Critics say that in contrast to the exhaustive tests for new drugs, devices are not required to go through trials.

A report by MPs in October prompted by the scandals of metal-on-metal hip implants and PIP breast implants called for better use of evidence in approvals.

In a Commons debate on Wednesday, Andrew Miller, chairman of the Science and Technology Committee, said it was “crucially important” to get the pre-market approval process for medical implants in the EU right.

He said once an implant had been approved in any EU member state the manufacturer placed the CE mark on the device and was free to put it on the market in all European countries without further controls.

He added: “What’s more, if they’ve previously been to a regulator who has said that device isn’t up to scratch and they go to another one and get approval, the first part of the information is ridiculously regarded as commercial in confidence, something that clearly must be changed.”

There were 70 notifying bodies in Europe and concerns had been raised that some “may not have the same high standards”.
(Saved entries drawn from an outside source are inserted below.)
-- ==== Sys2Proof/Machine/Fabric.lean ====
section
/-! DEFINITION. The Miotos fabric (R365 to R395): the view and the routes, packets sent and forwarded, ring
states and admission, lane and laser spares, and fabric time. -/

namespace Sys2Proof.Machine

/-! ### Addresses and the view, R365, R366, R376 -/

/-- Coordinate j of a fabric address. -/
def coord (a j : Nat) : Nat := bits a (4 * j + 3) (4 * j)

/-- An address with coordinate j replaced. -/
def withCoord (a j y : Nat) : Nat := setBits a (4 * j + 3) (4 * j) y

/-- The size of dimension j, FAB_DIMS. -/
def State.dimSize (s : State) (j : Nat) : Nat := s.regFld .fabDims 0 0 0 (4 * j + 3) (4 * j) + 1

/-- The module's fabric address, FAB_ADDR. -/
def State.ownAddr (s : State) : Nat := s.regFld .fabAddr 0 0 0 15 0

/-- Whether an address is admitted in the module's view. -/
def State.inView (s : State) (a : Nat) : Bool := s.fab.admittedAddrs.contains a

/-- A ring of a number below 8: dimension i div 2, rail i mod 2 (R366). -/
def ringNo (i : Nat) : FRing := ⟨i % 8, Nat.mod_lt _ (by decide)⟩

/-- The minus and plus ports of a ring, R366. -/
def ringPort (i : FRing) (plus : Bool) : PortId := ⟨i.val + (if plus then 8 else 0), by split <;> omega⟩

/-- The next admitted address from `a` along dimension j. -/
def State.nextOn (s : State) (a j : Nat) (plus : Bool) : Option Nat :=
  let n := s.dimSize j
  ((List.range (n - 1)).map (fun k =>
    withCoord a j ((coord a j + (if plus then k + 1 else n - (k + 1))) % n))).find? (fun b => s.inView b)

/-- Whether more than 3 bypassed positions lie between `a` and the next admitted module on a side, so that the segment
stays down (R371, log 99). -/
def State.segLong (s : State) (a j : Nat) (plus : Bool) : Bool :=
  match s.nextOn a j plus with
  | some b =>
    let n := s.dimSize j
    decide (4 < (if plus then coord b j + n - coord a j else coord a j + n - coord b j) % n)
  | none => false

/-- Whether the module's own segment on a side of a ring is up: the ring ADMITTED, the segment trained and not too long
(R371, R376, R383). -/
def State.ownSegView (s : State) (i : FRing) (plus : Bool) : Bool :=
  let x := s.fring i
  decide (x.st = .admitted) && (if plus then x.plusUp else x.minusUp) && !s.segLong s.ownAddr (i.val / 2) plus

/-- Whether it carries its traffic, too: not moved to the other rail (R384, R393). -/
def State.ownSegUp (s : State) (i : FRing) (plus : Bool) : Bool :=
  s.ownSegView i plus && !s.fab.moved.contains (i, plus)

/-- Whether the segment from `a` to its neighbour `b` on a ring is up in the view; the module's own segments
as they are. A segment is named by its minus-side address and its ring. -/
def State.segUp (s : State) (a b : Nat) (i : FRing) (plus : Bool) : Bool :=
  !s.fab.downSegs.contains (if plus then a else b, i.val) && !s.segLong a (i.val / 2) plus &&
    (decide (a ≠ s.ownAddr) || s.ownSegView i plus)

/-- Whether the path within one dimension from `a` to coordinate `y` crosses no down segment. -/
def State.pathUp (s : State) (i : FRing) (plus : Bool) (y : Nat) : Nat → Nat → Bool
  | 0, _ => false
  | k + 1, a =>
    let j := i.val / 2
    if coord a j = y then true
    else match s.nextOn a j plus with
      | some b => s.segUp a b i plus && State.pathUp s i plus y k b
      | none => false

/-- The direction of R374: plus when δ ≤ n − δ. -/
def State.plusFirst (s : State) (a dst j : Nat) : Bool :=
  let n := s.dimSize j
  let δ := (coord dst j + n - coord a j) % n
  decide (δ ≤ n - δ)

/-- The route within dimension j by the four choices of R376: direction and ring. -/
def State.routeDim (s : State) (a src dst j : Nat) : Option (Bool × FRing) :=
  let p := s.plusFirst a dst j
  let r := (src + dst) % 2
  ([(p, r), (!p, r), (p, 1 - r), (!p, 1 - r)].map (fun (d, k) => (d, ringNo (2 * j + k)))).find?
    (fun (d, i) => s.pathUp i d (coord dst j) 17 a)

/-- A hop: direction, ring, and whether it is a detour. -/
structure Hop where
  plus : Bool
  ring : FRing
  detour : Bool
  deriving DecidableEq, Repr

/-- The other rail of a ring's dimension. -/
def otherRail (i : FRing) : FRing := ringNo (2 * (i.val / 2) + (1 - i.val % 2))

/-- The hop that the view gives a packet at this module (R374, R376): in the lowest dimension that differs, or, where
that has no route and the packet has not detoured, one hop in the lowest other dimension. The manual names
no direction and rail for the detour: the choices of R376 in their order (log 40). -/
def State.viewRoute (s : State) (src dst : Nat) (detoured : Bool) : Option Hop :=
  let a := s.ownAddr
  match (List.range 4).find? (fun j => coord a j != coord dst j) with
  | none => none
  | some j =>
    match s.routeDim a src dst j with
    | some (d, i) => some ⟨d, i, false⟩
    | none =>
      if detoured then none
      else
        match (List.range 4).find? (fun k => k != j && decide (1 < s.dimSize k)) with
        | none => none
        | some k =>
          let r := (src + dst) % 2
          (([(true, r), (false, r), (true, 1 - r), (false, 1 - r)].map (fun (d, q) => (d, ringNo (2 * k + q)))).find?
            (fun (d, i) => match s.nextOn a k d with
              | some b => s.segUp a b i d
              | none => false)).map (fun (d, i) => ⟨d, i, true⟩)

/-- The hop that a packet takes: where the segment of the view's hop does not carry traffic, the other rail in the same
direction, if its segment does; else none, and the packet is discarded (R376, R384). -/
def State.route (s : State) (src dst : Nat) (detoured : Bool) : Option Hop :=
  (s.viewRoute src dst detoured).bind (fun h =>
    if s.ownSegUp h.ring h.plus then some h
    else if s.ownSegUp (otherRail h.ring) h.plus then some { h with ring := otherRail h.ring }
    else none)

/-- Whether a hop crosses the dateline of its ring, between its highest and lowest admitted coordinates. -/
def State.wraps (s : State) (h : Hop) : Bool :=
  let j := h.ring.val / 2
  match s.nextOn s.ownAddr j h.plus with
  | some b => if h.plus then decide (coord b j < coord s.ownAddr j) else decide (coord s.ownAddr j < coord b j)
  | none => false

/-! ### Events -/

/-- An event of FAB_EVENT: its bit is set and vector 259 is sent (R395, log 39). -/
def State.fabEvent (s : State) (bit : Nat) : State := (s.setRegFld .fabEvent 0 0 0 bit bit 1).msix vecFabric

/-- A packet discarded as unreachable, R376, R377. -/
def State.unreach (s : State) : State := (s.bump .fabUnreach 0 0 1).fabEvent 3

/-- The die of a port and its number there, R10. -/
def portDie (p : PortId) : Die := ⟨p.val / 2, by omega⟩
def portNum (p : PortId) : Nat := p.val % 2

/-- Bytes of a packet on the wire: header, payload, CRC-32, padding (R372). -/
def pktSize (p : Packet) : Nat := ceilDiv (32 + ceilDiv p.payload.length 16 * 16 + 4) 16 * 16

/-- The header of a packet, R372 Table 2. -/
def packetHeader (k : Packet) : List Byte :=
  toLe 2 k.dst.toNat ++ toLe 2 k.src.toNat ++
    [k.kind, BitVec.ofNat 8 (k.rail.toNat + 2 * k.detoured.toNat + 4 * k.channel.toNat),
      BitVec.ofNat 8 (k.copy.toNat + 2 * k.sat.toNat), k.eMax] ++
    toLe 2 (ceilDiv k.payload.length 16) ++ toLe 2 k.group.toNat ++ toLe 2 k.bucket.toNat ++ [0, 0] ++
    toLe 8 k.step.toNat ++ toLe 4 k.asRank.toNat ++ toLe 4 k.index.toNat

/-- One bit of the CRC-32 of IEEE 802.3, its polynomial bit-reversed, as the bits are sent. -/
def crcBit (c : W32) : W32 := if c.getLsbD 0 then (c >>> 1) ^^^ 0xEDB88320 else c >>> 1

/-- One byte of the CRC-32. -/
def crcByte (c : W32) (b : Byte) : W32 := (List.range 8).foldl (fun c _ => crcBit c) (c ^^^ b.setWidth 32)

/-- The CRC-32 of IEEE 802.3 over bytes. -/
def crc32 (bs : List Byte) : W32 := ~~~(bs.foldl crcByte 0xFFFFFFFF)

/-- The CRC-32 over a packet's header and payload, the payload filled with zeros to its LENGTH (R372). -/
def packetSum (k : Packet) : W32 :=
  crc32 (packetHeader k ++ k.payload ++ List.replicate (ceilDiv k.payload.length 16 * 16 - k.payload.length) 0)

/-- The context whose collective a packet belongs to that starts or ends on this module: of ARM, CONTRIB, END, SHARD or
HOP the open one of its GROUP and BUCKET, bytes 4 to 7 of its control block (R414 Table 4). -/
def State.pktCtx (s : State) (k : Packet) : Option CtxId :=
  if k.kind.toNat < 0x10 then
    (s.colls.find? (fun c => leAt c.block 4 2 == k.group.toNat && leAt c.block 6 2 == k.bucket.toNat)).map (fun c => c.ctx)
  else none

/-- Packet bytes at a port count for the energy ledger, as the context's too where one is named (R414). -/
def State.accountPort (s : State) (p : PortId) (n : Option CtxId) (len : Nat) : State :=
  let s := s.account (acPort p.val) len
  match n with
  | some n => s.account (acPortCtx p.val n.val) len
  | none => s

/-- A packet leaves by a hop: RAIL, DETOURED and the channel are set (R375), and its bytes are counted. Its CRC
follows the header's change, and an error in it stays one (log 107). -/
def leaveBy (h : Hop) (pkt : Packet) (sameDim : Bool) (s : State) : State × Packet :=
  let p := ringPort h.ring h.plus
  let out := { pkt with
    rail := h.ring.val % 2 == 1
    detoured := pkt.detoured || h.detour
    channel := (sameDim && pkt.channel) || s.wraps h
    port := p }
  ((s.bump .lndTxBytes (portDie p).val (portNum p) (pktSize pkt)).accountPort p
    (if pkt.src.toNat = s.ownAddr then s.pktCtx pkt else none) (pktSize pkt), { out with crc := pkt.crc ^^^ packetSum pkt ^^^ packetSum out })

/-- Sends a packet of the module's own, with its CRC, to another module, or discards it as unreachable. -/
def State.sendPacket (s : State) (pkt : Packet) : State :=
  if s.inView pkt.dst.toNat then
    match s.route s.ownAddr pkt.dst.toNat false with
    | some h =>
      let (s, pkt) := leaveBy h { pkt with crc := packetSum pkt } false s
      s.emit (.packet pkt)
    | none => s.unreach
  else s.unreach

/-- Sends a packet of the module's own to its neighbour `dst` by a side of a ring, whatever the routes: TIME, ADMIT and
ECHO, and the lane map (R375, R386). The manual names no path for an ADMIT of a ring that carries no traffic yet
(log 40). -/
def State.sendNear (s : State) (i : FRing) (plus : Bool) (dst kind : Nat) (payload : List Byte) : State :=
  let p := ringPort i plus
  let k : Packet := { dst := BitVec.ofNat 16 dst, src := BitVec.ofNat 16 s.ownAddr, kind := BitVec.ofNat 8 kind
                      rail := i.val % 2 == 1, payload, port := p }
  ((s.bump .lndTxBytes (portDie p).val (portNum p) (pktSize k)).accountPort p none (pktSize k)).emit
    (.packet { k with crc := packetSum k })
Mr Miller underlined the need for NHS decision makers to have better access to data, and bidders should be required to “provide the fullest and most transparent data about the trials that have been conducted about the design of the product, about the regulatory processes it has gone through, including the ones that have failed”.

Health Minister Norman Lamb said negotiations began last year to “overhaul” the regulation system in Europe, due for completion in 2017. The UK is also taking action, and one idea is for an approved list of experts bodies must consult when assessing clinical evidence, which must be transparent.

“Current practice in the NHS means clinicians take into account a number of factors before using a device, including the clinical evidence provided and the track record of the manufacturer. I would expect this principle to apply to all medical devices used in the NHS.”